▸ YOUR ASSIGNMENT
Using the records below, repeat exactly the lines from the one holding "counting as up. -/" through the one holding "let s := if live", both ends included, and no others.

▸ INPUT RECORDS
/-- The first row of R178. -/
def Desc.vecFields (d : Desc) (v : Vop) (dstKnown : Bool) : Bool :=
  let ctrl := d.num 36 4
  let u := v.uses
  d.num 40 24 == 0 && bits ctrl 31 16 == 0 && bits ctrl 7 2 == 0 &&
  refOk (d.ref 8) true true false && refOk (d.ref 12) u.1 false false &&
  refOk (d.ref 16) u.2.1 false true && refOk (d.ref 20) u.2.2 false true &&
  (!v.walksSrc || v.b0 == 0) && v.paramOk dstKnown && v.roundOk dstKnown

/-- Whether a float opcode reads an operand's format (R180). (DESIGN CHOICE: log entry 73) -/
def Opd.readable (x : Opd) : Bool := decide (x.fmt ≠ .e8m0)

/-- Whether an integer opcode reads an operand's format (R180). -/
def Opd.intOk (x : Opd) : Bool := !x.isTen || decide (x.fmt = .int8 ∨ x.fmt = .int32)

/-- An FP32 tensor without MX whose rows agree with a walk and have a length (R197, R201 to R203). -/
def Opd.rowsOf (x : Opd) (n : Nat) (w : Co) : Bool :=
  x.isTen && decide (x.fmt = .fp32) && !x.mx && x.size.i0 == n && x.size.sameRows w

/-- A one-dimensional tensor of a format without MX. -/
def Opd.flat (x : Opd) (f : Fmt) : Bool := x.isTen && decide (x.fmt = f) && !x.mx && x.dims == 1

/-- The third row of R178: formats and shapes. -/
def Vop.shapeOk (v : Vop) : Bool :=
  let op := v.op
  let n := v.dst.size
  let w := v.s0.size
  let ew := Machine.shapeOk v.s0 v.b0 n && (!v.uses.2.1 || Machine.shapeOk v.s1 v.b1 n) &&
    (!v.uses.2.2 || Machine.shapeOk v.s2 v.b2 n)
  let dstOld := !v.acc || v.dst.readable
  if op = 0x20 then ew && (v.moves [v.s0] || v.s0.readable)
  else if op = 0x29 then ew && v.s0.readable && (v.moves [v.s1, v.s2] || (v.s1.readable && v.s2.readable))
  else if 0x38 ≤ op ∧ op ≤ 0x40 then ew && v.s0.intOk && v.s1.intOk
  else if op = 0x44 then
    Machine.shapeOk v.s1 v.b1 n && v.s1.intOk && !v.s1.isImm && (v.moves [v.s0] || v.s0.readable) &&
      (if v.b0 = 0 then w.sameRows n else if v.b0 = 1 then true
       else if v.b0 = 2 then w.sameRows n && decide (1 ≤ w.i0) else !w.empty)
  else if op = 0x45 then
    (v.dst.isV && v.s0.isV && (!v.uses.2.1 || v.s1.isV) || v.dst.isT && v.s0.isT && (!v.uses.2.1 || v.s1.isT)) &&
      v.b0 == 0 && v.b1 == 0
  else if op = 0x46 ∨ op = 0x47 then v.dst.isV && v.s0.isV && v.b0 == 0
  else if op = 0x48 then ew && decide (v.dst.isReg ∨ v.dst.fmt = .int8 ∨ v.dst.fmt = .int32)
  else if op = 0x49 then v.dst.isV || (v.dst.flat .int32 && n.i0 == 16)
  else if 0x4C ≤ op ∧ op ≤ 0x4F then n.same (w.at0 1) && v.s0.readable && dstOld
  else if op = 0x50 then
    v.s0.isT && (v.dst.isV || (v.dst.isTen && v.dst.dims == 1 && n.i0 == 128)) && dstOld
  else if op = 0x54 ∨ op = 0x55 then
    w == n && v.b0 == 0 && v.s0.readable && v.s1.rowsOf 4 n && v.b1 == 0
  else if op = 0x56 then v.dst.rowsOf 2 w && v.s0.readable
  else if op = 0x57 then v.dst.rowsOf 2 n && w == n && v.b0 == 0 && v.s0.readable
  else if op = 0x58 then
    Machine.shapeOk v.s0 v.b0 n && v.s0.readable && v.s1.rowsOf 2 n && v.b1 == 0 &&
      (v.s2.isImm || (v.s2.size.same ⟨n.i0, 2, 1, 1, 1⟩ && v.s2.readable && v.b2 == 0))
  else if op = 0x5C then v.dst.isV || v.dst.flat .fp32
  else ew && v.s0.readable && (!v.uses.2.1 || v.s1.readable) && (!v.uses.2.2 || v.s2.readable)
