-- ==== Sys2Proof/Machine/Units.lean ====
section
/-!
DEFINITION. The descriptors of the core DMA, fabric and version units (R211 to R213, R226, R237, R248 to R250,
R313), but for the collectives.
-/

namespace Sys2Proof.Machine

open Sys2Proof

/-! ### Copies (R213, R249, R257) -/

/-- Equal FORMAT, MX, DIMS and SIZE0 to SIZE4 (R249). -/
def sameShape (a b : Tens) : Bool :=
  a.fmtCode == b.fmtCode && a.mx == b.mx && a.dims == b.dims && a.size.same b.size

/-- Poison consumed by a copy, noted. -/
def Io.noteSeen (o : Io) (p : Bool) : Io := if p then { o with seen := true } else o

/-- Elements of a row copied from dimension-0 element k on, as many as fill whole bytes (R249). -/
def Io.copyEls (o : Io) (src dst : Ten) (row : Co) (k : Nat) : Io :=
  let n := min src.t.fmt.step (src.t.size.i0 - k)
  let r := o.collect (fun o j => o.readCode src (row.at0 (k + j))) (List.range n)
  let o := r.2.noteSeen (r.1.any (·.2))
  if o.stopped then o else o.writeBytes dst (dst.t.nib (row.at0 k) / 2) (codeBytes src.t.fmt r.1)

/-- The scale of one block of a row copied (R60, R249). -/
def Io.copyScale (o : Io) (src dst : Ten) (row : Co) (b : Nat) : Io :=
  let r := o.readBytes src.place (src.t.scaleAt (row.at0 (32 * b))) 1
  let o := r.2.noteSeen r.1.2
  if o.stopped then o else o.writeBytes dst (dst.t.scaleAt (row.at0 (32 * b))) [(BitVec.ofNat 8 r.1.1, r.1.2)]

/-- One row copied: its codes, then its scales, each with its own poison (R249). -/
def Io.copyRow (o : Io) (src dst : Ten) (row : Co) : Io :=
  let n := src.t.size.i0
  let w := src.t.fmt.step
  let o := o.each ((List.range ((n + w - 1) / w)).map (fun i => w * i)) (fun o k => o.copyEls src dst row k)
  if src.t.mx then o.each (List.range ((n + 31) / 32)) (fun o b => o.copyScale src dst row b) else o

/-- A tensor copied row by row in the order of R59. -/
def Io.copy (o : Io) (src dst : Ten) : Io :=
  if src.t.size.empty then o else o.each src.t.size.allRows (fun o row => o.copyRow src dst row)

/-- A run of bytes of a copy: core-store offset, source local offset, length. -/
abbrev CopySeg := Nat × Nat × Nat

/-- Runs joined where one continues another on both sides. -/
def joinSegs : List CopySeg → List CopySeg
  | [] => []
  | x :: l =>
    match joinSegs l with
    | [] => [x]
    | y :: r =>
      if x.1 + x.2.2 = y.1 ∧ x.2.1 + x.2.2 = y.2.1 then (x.1, x.2.1, x.2.2 + y.2.2) :: r else x :: y :: r

/-- A run of a copy from a byte address of the source to one of the destination, if it goes from local memory into
the core store. -/
def State.copySeg (s : State) (src dst : Ten) (from_ to_ : Int) (n : Nat) : Option CopySeg :=
  match s.loc src.place from_, s.loc dst.place to_ with
  | .mem a, .cst c => some (c, a, n)
  | _, _ => none
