/-- The next stage of a buddy restore once its reads are all in; a record read poisoned is invalid (R374, R386). -/
def State.restoreNext (s : State) : State :=
  let r := s.geo.restore
  if s.retained || !r.busy || decide (r.source < 2) || !r.reads.isEmpty then s
  else
    match s.geo.hello with
    | none => s.modRestore (fun r => { r with stage := 3, err := 9 })
    | some h =>
      let rec_ := r.bytesOf 0 512
      let q := slotAt h.slotLen.toNat r.source
      let t := s.versionTable
      if r.stage = 0 then
        match (if r.poison then some 1 else s.recordCheck ((List.range 4).map (fun n => r.bytesOf n 512))) with
        | some e => s.modRestore (fun r => { r with stage := 3, err := e })
        | none =>
          if t.isEmpty then
            let s := s.modRestore (fun r => { r with stage := 2, got := r.got.map (fun e => (e.1 + 4, e.2)) })
            (s.each (List.range 4) (fun s n => s.buddyRead h n q (recNum rec_ (96 + 8 * n) 8))).pump
          else
            let s := s.modRestore (fun r => { r with stage := 1, got := r.got.map (fun e => (e.1 + 4, e.2)) })
            (s.buddyRead h 0 q t.length).pump
      else if r.stage = 1 then
        if r.bytesOf 0 t.length ≠ t then s.modRestore (fun r => { r with stage := 3, err := 4 })
        else
          let rc := r.bytesOf 4 512
          let s := s.modRestore (fun r => { r with stage := 2, got := r.got.filter (fun e => decide (4 ≤ e.1)) })
          (s.each (List.range 4) (fun s n => s.buddyRead h n q (recNum rc (96 + 8 * n) 8))).pump
      else if r.stage = 2 then
        let rc := r.bytesOf 4 512
        let ok := (List.range 4).all (fun n =>
          decide (sha256 (r.bytesOf n (recNum rc (96 + 8 * n) 8)) = (rc.drop (128 + 32 * n)).take 32))
        s.modRestore (fun r => { r with stage := 3, err := if ok then 0 else 5 })
      else s

/-- A READ_RESP for the restore: shard bytes are written as they come (R386). -/
def State.restoreData (s : State) (id : Nat) (l : List (Byte × Bool)) : State :=
  match s.geo.restore.reads.find? (fun e => e.1 == id) with
  | none => s
  | some (_, n, off) =>
    let bad := l.any (·.2)
    let s := s.modRestore (fun r => { r with
      reads := r.reads.filter (fun e => e.1 != id), got := r.got ++ [(n, off, l)], poison := r.poison || bad })
    let s := if bad then s.poisonSeen .geo else s
    let s := if s.geo.restore.stage = 2 && !s.retained then s.unshard n off l else s
    s.restoreNext

/-- RESTORE_DONE: a restore whose copying is over ends (R386, R390). -/
def State.restoreDone (s : State) : State :=
  let s := s.restoreNext
  let r := s.geo.restore
  if !r.busy || r.stage != 3 || s.retained then s
  else if s.job.st ≠ .loaded then s.restoreFail 8
  else if r.err ≠ 0 then s.restoreFail r.err
  else if r.poison then s.restoreFail 7
  else
    let step := if r.source < 2 then BitVec.ofNat 64 (recNum ((s.copies r.source).getD 0 []) 8 8)
      else BitVec.ofNat 64 (recNum (r.bytesOf 4 512) 8 8)
    let s := { s with geo := { s.geo with step := step } }
    (s.modRestore (fun _ => { done := true, source := r.source })).irq .geo 2

/-! ### Return from RETAIN (R445) -/

/-- What RETAIN held goes on: the buddy drain, a host drain that has not begun, and a restore, whose bytes that came
meanwhile are written. -/
def State.resumeGeode (s : State) : State :=
  let s := if s.geo.drain.st = .draining then s.drainPush.drainNext.pump else s
  let s := if s.geo.host.st = 2 && !s.geo.host.reading then s.hostBegin else s
  let r := s.geo.restore
  let s := if r.stage = 2 then
      s.each (r.got.filter (fun e => decide (e.1 < 4))) (fun s e => s.unshard e.1 e.2.1 e.2.2)
    else s
  s.restoreNext

/-! ### Ticks and CLEAR (R375, R382, R383) -/

/-- GEO_STEP at a tick that ends a STEP_BOUNDARY slot (R375). -/
def State.stepTick (s : State) (halting : Bool) : State :=
  if halting then { s with geo := { s.geo with torn := true } }
  else { s with geo := { s.geo with step := s.geo.step + 1 } }

/-- Drains, the drain being received and a restore abandoned (R382, R383, R386). -/
def State.abandonGeode (s : State) : State :=
  let s := (s.drainQuit 1).inDrainQuit 1
  let s := if s.geo.host.st = 1 ∨ s.geo.host.st = 2 then s.hostFail 5 else s
  if s.geo.restore.busy then s.restoreFail 8 else s
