/-- The die at the far end of a link (R21). -/
def linkFar (l : LinkId) : DieId := if 4 ≤ l.val then dieAt (l.val + 1) else dieAt l.val

/-- The link of a die to X. -/
def ownLink (d : DieId) : LinkId := ⟨d.val, by have := d.isLt; omega⟩

/-- The two ring links of a die (R21). -/
def ringLinks (d : DieId) : List LinkId := [ringLinkOf d.val, ringLinkOf (d.val + 3)]

/-- Whether a compute die has power (R428, R429, R443). -/
def State.diePowered (s : State) (d : DieId) : Bool := s.pwr.powered && !(s.die d).gated

/-- Whether both dies of a link have power. -/
def State.endsPowered (s : State) (l : LinkId) : Bool :=
  s.pwr.powered && s.diePowered (linkFar l) && (match linkNear l with
    | none => true
    | some d => s.diePowered d)

/-- Whether both dies of a link are up, X counting as up. -/
def State.endsUp (s : State) (l : LinkId) : Bool :=
  (s.die (linkFar l)).up && (match linkNear l with
    | none => true
    | some d => (s.die d).up)

/-- A D2D cause of a link (R440, R532); `rx` for one of the receiving side. -/
def State.d2dCause (s : State) (l : LinkId) (bt cls : Nat) (rx : Bool) : State :=
  let q := s.link l
  s.raise { page := .d2d l, bit := bt, cls := cls, halt := 0x0B, req := l.val
            addr := if rx then q.exp else q.oldest }

/-- A link enters a state; the trace entry of R517. -/
def State.setLinkState (s : State) (l : LinkId) (st : LinkState) : State :=
  if (s.link l).st = st then s
  else (s.modLink l (fun q => { q with st := st })).trace 5 (8 + l.val) st.code

/-! ### Units (R419, R420) -/

/-- The 64 bytes of a unit. -/
def unitBytes (u : D2dUnit) : List Byte := u.bytes.take 64 ++ List.replicate (64 - u.bytes.length) 0

/-- Whether a unit passes its CRC and carries a kind of R420. -/
def unitOk (u : D2dUnit) : Bool :=
  crc32c (u.kind :: unitBytes u) == u.crc && [0, 1, 2, 3, 0x10, 0x11, 0x12].contains u.kind.toNat

/-- A number in the bytes of a unit. -/
def unitNum (u : D2dUnit) (i n : Nat) : Nat := leNat (((unitBytes u).drop i).take n)

/-- A unit as it is sent. -/
def mkUnit (kind : Byte) (l : List Byte) : D2dUnit :=
  let b := l ++ List.replicate (64 - l.length) 0
  { kind := kind, bytes := b, crc := crc32c (kind :: b) }

/-! ### Loss of a link (R425) -/

/-- A link goes DOWN. Whether units of the package's own traffic were unacknowledged no requester sees: beside the
replay buffer a free value decides it of a link that carried traffic. (DEDUCED: log entry 45) -/
def State.linkFall (s : State) (l : LinkId) : State :=
  let q := s.link l
  if q.st = .down then s
  else
    let live := decide (q.st = .up ∨ q.st = .retrain)
    let loss := live && (!q.sent.isEmpty || decide (Config.freeNat s.fresh % 2 = 1))
    let s := if live then { s with fresh := s.fresh + 1 } else s
    let s := if loss then s.d2dCause l 14 s.jobClass false else s
    let s := s.d2dCause l 13 2 true
    (s.setLinkState l .down).modLink l (fun q => { q with width := .none, discard := false, fails := 0, expiries := 0
                                                          afterRetrain := false, proposal := .none, sent := [], again := [] })

/-! ### Isolation of a die (R427, R428) -/

/-- The cores of a die. -/
def coresOf (d : DieId) : List CoreId := (allFin 192).filter (fun c => decide (coreDie c = d))

/-- The stacks of a die. -/
def stacksOf (d : DieId) : List StackId := (allFin 16).filter (fun t => decide (stackDie t = d))

/-- A PWR cause (R438). -/
def State.pwrCause (s : State) (bt cls addr : Nat) : State :=
  s.raise { page := .pwr, bit := bt, cls := cls, halt := if bt = 13 then 0x0B else 0x02, addr := addr }

/-- The stacks of a die that leaves service: in self-refresh where they keep their contents, without them
otherwise (R428, R429). -/
def State.stopStacks (s : State) (d : DieId) (keep : Bool) : State :=
  s.each (stacksOf d) (fun s t =>
    let s := s.modStack t (fun x => { x with trained := false, selfRefresh := keep, retraining := false, filling := false })
    if keep then s else s.loseStack t)

/-- Whether a cause of isolation raises DIE_LOST (R428). (DEDUCED: log entry 45) -/
def State.losesDie (s : State) (code : Nat) : Bool :=
  decide (1 ≤ code ∧ code ≤ 6) || (decide (code = 7 ∨ code = 8) && s.job.st.active)

/-- A link that goes down with the power of its die: no error (R443). (DEDUCED: log entry 44) -/
def State.linkQuiet (s : State) (l : LinkId) : State :=
  (s.setLinkState l .down).modLink l (fun q => { q with width := .none, proposal := .none })

/-- A die taken out of service: its clocks, its power and what depends on them (R428, R443); `fall` is what becomes
of its links. -/
def State.dropDie (s : State) (d : DieId) (keep : Bool) (fall : State → LinkId → State) : State :=
  let s := s.modDie d (fun x => { x with
    up := false, gated := true, refresh := keep, heard := false, missed := 0, want := none, hot := false, frame := none })
  let s := { s with geo := s.geo.dieDown }
  let s := (s.each (ownLink d :: ringLinks d) fall).modLink (ownLink d) (fun q => { q with sideband := false })
  (s.setField .pwr (0x90 + 4 * d.val) 26 16 0).stopStacks d keep

/-- A die isolated with a cause; one that is isolated keeps its cause (R427, R428). (DEDUCED: log entry 45) -/
def State.isolate (s : State) (d : DieId) (code : Nat) : State :=
  let x := s.die d
  if x.isolated then s
  else
    let keep := code == 8 && (x.up || x.refresh)
    let s := s.modDie d (fun x => { x with isolated := true, cause := code })
    let s := (s.dropDie d keep State.linkFall).each (coresOf d) (fun s c => s.fence c 5)
    if s.losesDie code then s.pwrCause 8 4 d.val else s

/-- A link taken DOWN by its own failure; that of a die to X takes the die down with it (R425). -/
def State.bridgeDown (s : State) (l : LinkId) : State :=
  let was := (s.link l).st
  let s := s.linkFall l
  if l.val < 4 ∧ was ≠ .down then s.isolate (linkFar l) 1 else s

/-! ### Training and width (R423, R424) -/

/-- The next generation of a link end, 0 skipped (R424). -/
def nextGen (g : Nat) : Nat := if (g + 1) % 256 = 0 then 1 else (g + 1) % 256

/-- The candidate width of two receive bitmaps (R423). -/
def candidate (near far : BitVec 16) (half : Bool) : Width :=
  let m := (near &&& far).toNat
  if m % 256 = 255 ∧ m / 256 = 255 then (if half then .halfLo else .full)
  else if m % 256 = 255 then .halfLo
  else if m / 256 = 255 then .halfHi
  else .none

/-- HALF_ONLY of a link (R439). -/
def State.halfOnly (s : State) (l : LinkId) : Bool := s.flag (.d2d l) 0x80 1

/-- A link without its sequence and credit state (R423). -/
def Link.fresh (q : Link) : Link :=
  { q with
    fails := 0, oldest := 0, expiries := 0, afterRetrain := false, cnt := 0, exp := 0, ackSeq := 0, ackValid := false
    discard := false, credits := [0, 0], sent := [], again := [], freed := [0, 0], at64 := 0 }

/-- A training attempt up to its handshake (R423, R424). -/
def State.bridgeTrain (s : State) (l : LinkId) (near far : BitVec 16) : State :=
  let w := candidate near far (s.halfOnly l)
  let s := s.modLink l (fun q => { q with gen := nextGen q.gen, near := near, far := far, proposal := w })
  if w = .none then s.setLinkState l .down else s.setLinkState l .handshake

/-- A link that has agreed on a width (R423, R424). (DEDUCED: log entry 44) -/
def State.linkUp (s : State) (l : LinkId) (w : Width) : State :=
  let s := (s.setLinkState l .up).modLink l (fun q => { q.fresh with width := w, proposal := .none })
  if w = .full then s else s.d2dCause l 11 1 true

/-- D2D_TRAINING (R423). -/
def State.d2dTrain (s : State) (l : LinkId) (near far : BitVec 16) : State :=
  if (s.link l).st = .training then s.bridgeTrain l near far else s

/-- D2D_RETRY: a DOWN ring link whose dies are both up tries again (R425). -/
def State.d2dRetry (s : State) (l : LinkId) (near far : BitVec 16) : State :=
  if 4 ≤ l.val ∧ (s.link l).st = .down ∧ s.endsUp l then (s.setLinkState l .training).bridgeTrain l near far else s

/-- Two proposals that have a lower common width (R424). -/
def commonWidth : Width → Width → Option Width
  | .full, .halfLo => some .halfLo
  | .full, .halfHi => some .halfHi
  | .halfLo, .full => some .halfLo
  | .halfHi, .full => some .halfHi
  | _, _ => none

/-! ### Units sent (R421, R422) -/

/-- The CTRL unit of an end: the acknowledgement and credits of its receiver (R420, R421). -/
def ctrlUnit (q : Link) : D2dUnit :=
  mkUnit 1 (leBytes q.ackSeq 2 ++ leBytes (bit q.ackValid) 1 ++ [0] ++ leBytes (q.freed.getD 0 0 % 65536) 2 ++
    leBytes (q.freed.getD 1 0 % 65536) 2)

/-- A new sequenced unit, or an IDLE where none waits or 2,047 are unacknowledged (R286, R294, R421). Which unit
waits, and what it holds, is the package's own traffic, which no requester sees: free values. (DESIGN CHOICE: log
entry 43) -/
def State.sendNew (s : State) (l : LinkId) : State :=
  let q := s.link l
  let k := Config.freeNat s.fresh % 4
  let s := { s with fresh := s.fresh + 1 }
  if k = 0 ∨ 2047 ≤ q.sent.length then s.emit (.d2d l (mkUnit 0 []))
  else
    let r := s.takeFreeBytes 64
    let u := mkUnit (if k = 1 then 0x10 else if k = 2 then 0x11 else 0x12) r.1
    ((r.2.modLink l (fun q => { q with sent := q.sent ++ [u] })).emit (.d2d l u)).tel 8 l.val (if k = 1 then 0 else 1)

/-- One unit position of an end that is up: a CTRL unit in every 64, otherwise the next unit of a replay, otherwise
new traffic (R294, R422). (DESIGN CHOICE: log entry 43) -/
def State.sendTurn (s : State) (l : LinkId) : State :=
  let q := s.link l
  if q.st ≠ .up then s
  else
    let s := s.modLink l (fun q => { q with at64 := (q.at64 + 1) % 64 })
    if q.at64 = 0 then s.emit (.d2d l (ctrlUnit q))
    else
      match q.again with
      | u :: m => (s.modLink l (fun q => { q with again := m })).emit (.d2d l u)
      | [] => s.sendNew l

/-- UNIT_CRC_FAIL: counted, and the receiver of a link that is up discards until the next REPLAY_MARK (R289, R420). -/
def State.unitCrcFail (s : State) (l : LinkId) (u : D2dUnit) : State :=
  let q := s.link l
  if (q.st ≠ .up ∧ q.st ≠ .handshake) ∨ unitOk u then s
  else
    let s := (s.countSat (.d2d l) 0x90 1).d2dCause l 8 1 true
    if q.st = .up then (s.modLink l (fun q => { q with discard := true })).sendTurn l else s

/-- WIDTH (R424). (DESIGN CHOICE: log entry 43) -/
def State.takeWidth (s : State) (l : LinkId) (u : D2dUnit) : State :=
  let q := s.link l
  if !unitOk u then s.unitCrcFail l u
  else if q.st ≠ .handshake ∨ u.kind ≠ 3 ∨ 3 < unitNum u 0 1 then s
  else
    let g := unitNum u 1 1
    let s := s.modLink l (fun q => { q with gotGen := g })
    if unitNum u 2 1 ≠ q.gen then s
    else
      let p := Width.ofCode (unitNum u 0 1)
      let s := s.modLink l (fun q => { q with genPeer := g })
      if p = q.proposal ∧ p ≠ .none then s.linkUp l p
      else
        match commonWidth p q.proposal with
        | some w => (s.d2dCause l 12 2 true).modLink l (fun q => { q with proposal := w, gen := nextGen q.gen })
        | none => s.bridgeDown l

/-- WIDTH_TIMER (R424). -/
def State.widthTimer (s : State) (l : LinkId) : State :=
  let q := s.link l
  if q.st = .handshake then
    s.emit (.d2d l (mkUnit 3 (leBytes q.proposal.code 1 ++ leBytes q.gen 1 ++ leBytes q.gotGen 1 ++ [0] ++
      leBytes q.near.toNat 2)))
  else s

/-- HANDSHAKE_TIMEOUT (R424). -/
def State.handshakeTimeout (s : State) (l : LinkId) : State :=
  if (s.link l).st = .handshake then s.bridgeDown l else s

/-- FORWARDED_CLOCK_LOSS (R425); an attempt that is still training fails. -/
def State.clockLost (s : State) (l : LinkId) : State :=
  if (s.link l).st = .training then s.setLinkState l .down else s.bridgeDown l

/-! ### Retrains and replays (R421, R425) -/

/-- A retrain of a link: sequence state, credits and width are kept (R425). -/
def State.linkRetrain (s : State) (l : LinkId) : State :=
  let s := (s.setLinkState l .retrain).modLink l (fun q => { q with discard := true, expiries := 0, again := [] })
  (s.countSat (.d2d l) 0x94 1).d2dCause l 10 1 true

/-- A retrain fails; the third in a row takes the link DOWN (R425). -/
def State.linkRetrainFailed (s : State) (l : LinkId) : State :=
  let n := (s.link l).fails + 1
  let s := s.modLink l (fun q => { q with fails := n })
  if 3 ≤ n then s.bridgeDown l else s.linkRetrain l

▸ ANSWER SECTION
/-- Whether both dies of a link are up, X counting as up. -/
def State.endsUp (s : State) (l : LinkId) : Bool :=
  (s.die (linkFar l)).up && (match linkNear l with
    | none => true
    | some d => (s.die d).up)

/-- A D2D cause of a link (R440, R532); `rx` for one of the receiving side. -/
def State.d2dCause (s : State) (l : LinkId) (bt cls : Nat) (rx : Bool) : State :=
  let q := s.link l
  s.raise { page := .d2d l, bit := bt, cls := cls, halt := 0x0B, req := l.val
            addr := if rx then q.exp else q.oldest }

/-- A link enters a state; the trace entry of R517. -/
def State.setLinkState (s : State) (l : LinkId) (st : LinkState) : State :=
  if (s.link l).st = st then s
  else (s.modLink l (fun q => { q with st := st })).trace 5 (8 + l.val) st.code

/-! ### Units (R419, R420) -/

/-- The 64 bytes of a unit. -/
def unitBytes (u : D2dUnit) : List Byte := u.bytes.take 64 ++ List.replicate (64 - u.bytes.length) 0

/-- Whether a unit passes its CRC and carries a kind of R420. -/
def unitOk (u : D2dUnit) : Bool :=
  crc32c (u.kind :: unitBytes u) == u.crc && [0, 1, 2, 3, 0x10, 0x11, 0x12].contains u.kind.toNat

/-- A number in the bytes of a unit. -/
def unitNum (u : D2dUnit) (i n : Nat) : Nat := leNat (((unitBytes u).drop i).take n)

/-- A unit as it is sent. -/
def mkUnit (kind : Byte) (l : List Byte) : D2dUnit :=
  let b := l ++ List.replicate (64 - l.length) 0
  { kind := kind, bytes := b, crc := crc32c (kind :: b) }

/-! ### Loss of a link (R425) -/

/-- A link goes DOWN. Whether units of the package's own traffic were unacknowledged no requester sees: beside the
replay buffer a free value decides it of a link that carried traffic. (DEDUCED: log entry 45) -/
def State.linkFall (s : State) (l : LinkId) : State :=
  let q := s.link l
  if q.st = .down then s
  else
    let live := decide (q.st = .up ∨ q.st = .retrain)
    let loss := live && (!q.sent.isEmpty || decide (Config.freeNat s.fresh % 2 = 1))
    let s := if live then { s with fresh := s.fresh + 1 } else s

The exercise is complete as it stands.